How England Almost Became Catholic Again
King Charles I was an excellent King, who was unjustly murdered by a revolutionary rabble of unjust men. He knew well the dignity of the office conferred upon him by God, and carried himself accordingly.
He also married a Catholic. And with that marriage came the United Kingdom’s last major chance of having a Catholic monarch. Let me explain.
King Charles I. As mentioned above, His Majesty King Charles I married Princess Henrietta Maria of France, who was a Roman Catholic. The marriage was only able to take place after Pope Urban VIII granted a dispensation, since King Charles I was a non-Catholic. As Queen consort, Princess Henrietta Maria maintained a strict regimen of prayer and fasting. She had clergy to provide for her spiritual needs, and made a pilgrimage to the site of Bl. Edmund Campion's martyrdom. She convinced her husband to free Catholic prisoners on special occasions, and helped to procure the establishment of Maryland as a Catholic enclave in North America.
There were difficulties, however. Her faith meant that she refused to attend her husband's coronation, since it was an Anglican ceremony, and her popularity was strained owing to her limited ability to partake in public life. She did not convert her husband, but she did convert many of her courtiers, and provided much needed spiritual and political support to the Catholics of England.
King Charles II. After the Restoration in 1660, King Charles II was crowned king. He was favourable to the Catholic Church. He attempted, in 1672, to grant religious liberty to both Roman Catholics and noncomformist Protestants. It should be noted here that religious liberty for non-Catholics was condemned by the Church, but the toleration of false religions can be permitted for a greater good. In this scenario, it would, in my view, certainly be a greater good to end the persecution of the Church. However, Parliament pressured the King to withdraw the Declaration of Indulgence, and he did.
King Charles II married Catherine of Braganza, who was a Roman Catholic from Portugal — like his father, he had married a Roman Catholic. In 1665, she had built a friary occupied by thirteen Portuguese Franciscans, which was completed two years later. She returned to Portugal in 1692 (King Charles II died in 1685), and died in Lisbon.
On the last evening of his life, King Charles II was received into the Roman Catholic Church, and died a son of Holy Mother Church.
King James II. King Charles II was succeeded by his brother, James. King James was initially married to an Anglican, and produced two Protestant children, including Queen Mary. Note this well, for this will come up later.
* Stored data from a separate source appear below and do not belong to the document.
/-! ## Dispatch (R374) -/

/-- The context that runs on a core. -/
def runningOn (core : Nat) (s : State) : Option Nat :=
  (List.range 64).find? fun c => s.is LPE_CTXSTS_STATE c 2 && s.is CTX_CORE c core

/-- Context `x` ranks before `y` (R374). -/
def ranksBefore (s : State) (x y : Nat) : Bool :=
  let p c := s.get LPE_CTX_PRIO c
  let v c := s.get LPE_CTX_CUST c
  let st c := s.get CTX_STAMP c
  decide (p y < p x) || (p x == p y && (decide (v x < v y) || (v x == v y
    && (decide (st x < st y) || (st x == st y && decide (x < y))))))

/-- The first of a list by rank. -/
def bestContext (s : State) : List Nat → Option Nat
  | [] => none
  | c :: t => match bestContext s t with
    | some d => if ranksBefore s d c then some d else some c
    | none => some c

/-- The contexts that wait for a core. -/
def readyContexts (s : State) : List Nat :=
  (List.range 64).filter fun c => (s.is LPE_CTXSTS_STATE c 1 || s.is LPE_CTXSTS_STATE c 3) && !s.on CTX_STALL c

/-- Context `c` takes a core: a READY one starts its run at ENTRY with the newest page, a PREEMPTED one resumes (R372, R374). -/
def takeCore (core c : Nat) (s : State) : State :=
  let t := s.setMany c [(LPE_CTXSTS_STATE, 2), (CTX_CORE, core)]
  if s.is LPE_CTXSTS_STATE c 3 then t
  else
    (t.setMany c [(CTX_LATCH, 1 - s.get CTX_LATCH c), (CTX_PC, s.get LPE_CTX_ENTRY c), (CTX_WORDS, 0),
      (CTX_BANK, s.get LPE_IMGSTS_ACTIVE 0), (CTX_SEQ, s.get LPE_SEQN 0)]).bump LPE_SEQN 0

/-- The running context that is preempted first: lowest priority, then the one that started last. -/
def victim (s : State) : Option Nat :=
  ((List.range 64).filter fun c => s.is LPE_CTXSTS_STATE c 2).foldl (fun b c => match b with
    | none => some c
    | some d => if s.get LPE_CTX_PRIO c < s.get LPE_CTX_PRIO d
        ∨ (s.get LPE_CTX_PRIO c = s.get LPE_CTX_PRIO d ∧ s.get CTX_SEQ d < s.get CTX_SEQ c) then some c else some d) none

/-- CONTEXT_DISPATCH (R374): an idle core takes the best waiting context; with no idle core the best READY one preempts the victim, if
that runs on this core, at a word boundary. -/
def contextDispatch (core : Nat) (s : State) : State :=
  if !s.on LPE_CTL_RUN 0 then s
  else
    match runningOn core s with
    | none => match bestContext s (readyContexts s) with
      | none => s
      | some c => takeCore core c s
    | some v => match bestContext s ((readyContexts s).filter fun c => s.is LPE_CTXSTS_STATE c 1) with
      | none => s
      | some c =>
        if (List.range 4).all (fun k => (runningOn k s).isSome) && victim s == some v
            && decide (s.get LPE_CTX_PRIO v < s.get LPE_CTX_PRIO c) && !s.on CTX_STALL v && (s.word.find v).isNone then
          takeCore core c (s.set LPE_CTXSTS_STATE v 3)
        else s

/-- CUSTOMER_WORD_LIMIT (R383). -/
def customerWordLimit (c : Nat) (s : State) : State :=
  if s.is LPE_CTXSTS_STATE c 2 && wordsUsed c s then pulse 228 c (killContext c (recordErr c 4 s)) else s

/-! ## Requests (R371, R381, R401) -/

/-- LPE_TRIG: writes of 1 trigger their contexts. -/
def lpeTrig (hi : Bool) (v : Nat) (s : State) : State :=
  settleTrace s (forBelow 32 (fun b t => if v.testBit b then trigger (b + if hi then 32 else 0) t.stamp 0 [] t else t) s)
King James II converted to Catholicism in the late 1660s, after spending time in France. His conversion was secret for a time, but eventually became public, and he stopped assisting at Anglican services in 1676. After the death of his first wife, he married Mary of Modena, a devout Catholic from Italy. Like his brother and his brother's father, he had married a Roman Catholic, but he was the first Catholic King that England enjoyed in over 100 years, save the last few seconds of his brother’s life.
King James once exclaimed: ‘If occasion were, I hope God would give me his grace to suffer death for the true Catholic religion as well as banishment’. Such a grace was to be granted to him.
In 1688, King James issued a new Declaration of Indulgence, granting religious freedom to Catholics. The Anglican Archbishop of Canterbury and six other bishops were arrested for protesting the Declaration of Indulgence, but what alarmed the populace the most was the birth of his son, James Francis Edward Stuart. This James was a Roman Catholic and a legitimate heir: in other words, his birth meant, or would have meant, the end of an Anglican Monarchy. A group of seven Protestant nobles invited William, Prince of Orange, to come to England with an army. King James later fled to France. Although refusing to depose him, Parliament declared that the King had affectively abdicated the throne, and his daughter, Mary, was declared Queen; she was to rule jointly with her husband, William of Orange.
The aftermath. After a few failed attempts to retake the throne, King James II died in exile in France. The Anglican rot had penetrated too deep into England and its political system to support a Catholic King; gone were the days of cuius regio, eius religio — England was Protestant for good, and in 1689 a ‘Bill of Rights’ was passed, which excluded Catholics from the throne. This law is still in place to this day. Had King James II stayed on the throne, and his son succeeded him, it is possible that, with royal support, the Catholic Religion may have once again flourished in England, but it was not to be so.
May the Blessed Virgin Mary, Mother of God and Our Most Gentle Queen and Mother, grant through her prayers that the United Kingdom may once again enjoy a Catholic Monarch. Ave Maria.